# Citizen Antimag 4800 Straight From The Post



## marillion2 (Jan 11, 2009)

My new purchase / toy arrived this morning, Citizen Antimag 4800, won off the b*y over the weekend, here are some pics before cleaning.


----------



## Kutusov (Apr 19, 2010)

That's very nice, love that crown and the GMT yellow hand! I would put it on leather or heavy duty nylon though.

The glass is a bit dirty, almost like it has been in the sea and the owner forgot to rinse it with fresh water.

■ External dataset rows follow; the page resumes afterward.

theorem RoundTrip.vsllVV (d a b : Reg) (k : BitVec 3) (e : BitVec 1) : RoundTrip.Statement (.vsllVV d a b k e) := by
  refine roundTrip32 rfl rfl (encSR_tagged ..) ?_
  rw [decode32, (encSR_tagged ..).2]
  change decViVV _ = _
  rw [decViVV, (encSR_fields ..).2.2.2.2.1]
  change Except.ok _ = _
  simp only [encSR_fields, encSR_masked]

theorem RoundTrip.vsrlVV (d a b : Reg) (k : BitVec 3) (e : BitVec 1) : RoundTrip.Statement (.vsrlVV d a b k e) := by
  refine roundTrip32 rfl rfl (encSR_tagged ..) ?_
  rw [decode32, (encSR_tagged ..).2]
  change decViVV _ = _
  rw [decViVV, (encSR_fields ..).2.2.2.2.1]
  change Except.ok _ = _
  simp only [encSR_fields, encSR_masked]

theorem RoundTrip.vsraVV (d a b : Reg) (k : BitVec 3) (e : BitVec 1) : RoundTrip.Statement (.vsraVV d a b k e) := by
  refine roundTrip32 rfl rfl (encSR_tagged ..) ?_
  rw [decode32, (encSR_tagged ..).2]
  change decViVV _ = _
  rw [decViVV, (encSR_fields ..).2.2.2.2.1]
  change Except.ok _ = _
  simp only [encSR_fields, encSR_masked]

theorem RoundTrip.vsaddVV (d a b : Reg) (k : BitVec 3) (e : BitVec 1) : RoundTrip.Statement (.vsaddVV d a b k e) := by
  refine roundTrip32 rfl rfl (encSR_tagged ..) ?_
  rw [decode32, (encSR_tagged ..).2]
  change decViVV _ = _
  rw [decViVV, (encSR_fields ..).2.2.2.2.1]
  change Except.ok _ = _
  simp only [encSR_fields, encSR_masked]

theorem RoundTrip.vssubVV (d a b : Reg) (k : BitVec 3) (e : BitVec 1) : RoundTrip.Statement (.vssubVV d a b k e) := by
  refine roundTrip32 rfl rfl (encSR_tagged ..) ?_
  rw [decode32, (encSR_tagged ..).2]
  change decViVV _ = _
  rw [decViVV, (encSR_fields ..).2.2.2.2.1]
  change Except.ok _ = _
  simp only [encSR_fields, encSR_masked]

theorem RoundTrip.vsadduVV (d a b : Reg) (k : BitVec 3) (e : BitVec 1) : RoundTrip.Statement (.vsadduVV d a b k e) := by
  refine roundTrip32 rfl rfl (encSR_tagged ..) ?_
  rw [decode32, (encSR_tagged ..).2]
  change decViVV _ = _
  rw [decViVV, (encSR_fields ..).2.2.2.2.1]
  change Except.ok _ = _
  simp only [encSR_fields, encSR_masked]

theorem RoundTrip.vssubuVV (d a b : Reg) (k : BitVec 3) (e : BitVec 1) : RoundTrip.Statement (.vssubuVV d a b k e) := by
  refine roundTrip32 rfl rfl (encSR_tagged ..) ?_
  rw [decode32, (encSR_tagged ..).2]
  change decViVV _ = _
  rw [decViVV, (encSR_fields ..).2.2.2.2.1]
  change Except.ok _ = _
  simp only [encSR_fields, encSR_masked]

theorem RoundTrip.vmaccVV (d a b : Reg) (k : BitVec 3) (e : BitVec 1) : RoundTrip.Statement (.vmaccVV d a b k e) := by
  refine roundTrip32 rfl rfl (encSR_tagged ..) ?_
  rw [decode32, (encSR_tagged ..).2]
  change decViVV _ = _
  rw [decViVV, (encSR_fields ..).2.2.2.2.1]
  change Except.ok _ = _
  simp only [encSR_fields, encSR_masked]

theorem RoundTrip.vabs (d a : Reg) (k : BitVec 3) (e : BitVec 1) : RoundTrip.Statement (.vabs d a k e) := by
  refine roundTrip32 rfl rfl (encSR_tagged ..) ?_
  rw [decode32, (encSR_tagged ..).2]
  change decViVV _ = _
  rw [decViVV, (encSR_fields ..).2.2.2.2.1]
  change mbz _ _ = _
  simp only [encSR_fields, encSR_masked]
  rfl

theorem RoundTrip.vneg (d a : Reg) (k : BitVec 3) (e : BitVec 1) : RoundTrip.Statement (.vneg d a k e) := by
  refine roundTrip32 rfl rfl (encSR_tagged ..) ?_
  rw [decode32, (encSR_tagged ..).2]
  change decViVV _ = _
  rw [decViVV, (encSR_fields ..).2.2.2.2.1]
  change mbz _ _ = _
  simp only [encSR_fields, encSR_masked]
  rfl

theorem RoundTrip.vaddVS (d a b : Reg) (k : BitVec 3) (e : BitVec 1) : RoundTrip.Statement (.vaddVS d a b k e) := by
  refine roundTrip32 rfl rfl (encSR_tagged ..) ?_
  rw [decode32, (encSR_tagged ..).2]
  change decViVS _ = _
  rw [decViVS, (encSR_fields ..).2.2.2.2.1]
  change Except.ok _ = _
  simp only [encSR_fields, encSR_masked]

theorem RoundTrip.vsubVS (d a b : Reg) (k : BitVec 3) (e : BitVec 1) : RoundTrip.Statement (.vsubVS d a b k e) := by
  refine roundTrip32 rfl rfl (encSR_tagged ..) ?_
  rw [decode32, (encSR_tagged ..).2]
  change decViVS _ = _
  rw [decViVS, (encSR_fields ..).2.2.2.2.1]
  change Except.ok _ = _
  simp only [encSR_fields, encSR_masked]

theorem RoundTrip.vrsubVS (d a b : Reg) (k : BitVec 3) (e : BitVec 1) : RoundTrip.Statement (.vrsubVS d a b k e) := by
  refine roundTrip32 rfl rfl (encSR_tagged ..) ?_
  rw [decode32, (encSR_tagged ..).2]
  change decViVS _ = _
  rw [decViVS, (encSR_fields ..).2.2.2.2.1]
  change Except.ok _ = _
  simp only [encSR_fields, encSR_masked]

theorem RoundTrip.vmulVS (d a b : Reg) (k : BitVec 3) (e : BitVec 1) : RoundTrip.Statement (.vmulVS d a b k e) := by
  refine roundTrip32 rfl rfl (encSR_tagged ..) ?_
  rw [decode32, (encSR_tagged ..).2]
  change decViVS _ = _
  rw [decViVS, (encSR_fields ..).2.2.2.2.1]
  change Except.ok _ = _
  simp only [encSR_fields, encSR_masked]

Would love to see the after pics!! :thumbsup:


----------



## marillion2 (Jan 11, 2009)

Thanks Kutusov, I will get some follow ups on asap, I like the solid case, it gives it a good sturdy feel, it's not unlike the Citizen Ray Mears, of Bushcraft fame used in one of his series, his was on a Kevlar NATO style strap! :thumbup:


----------



## Kutusov (Apr 19, 2010)

marillion2 said:


> Thanks Kutusov, I will get some follow ups on asap, I like the solid case, it gives it a good sturdy feel, it's not unlike the Citizen Ray Mears, of Bushcraft fame used in one of his series, his was on a Kevlar NATO style strap! :thumbup:


Kevlar sounds good although I'm not especially hot on NATOs... but a two piece strap? Definitely yes!


----------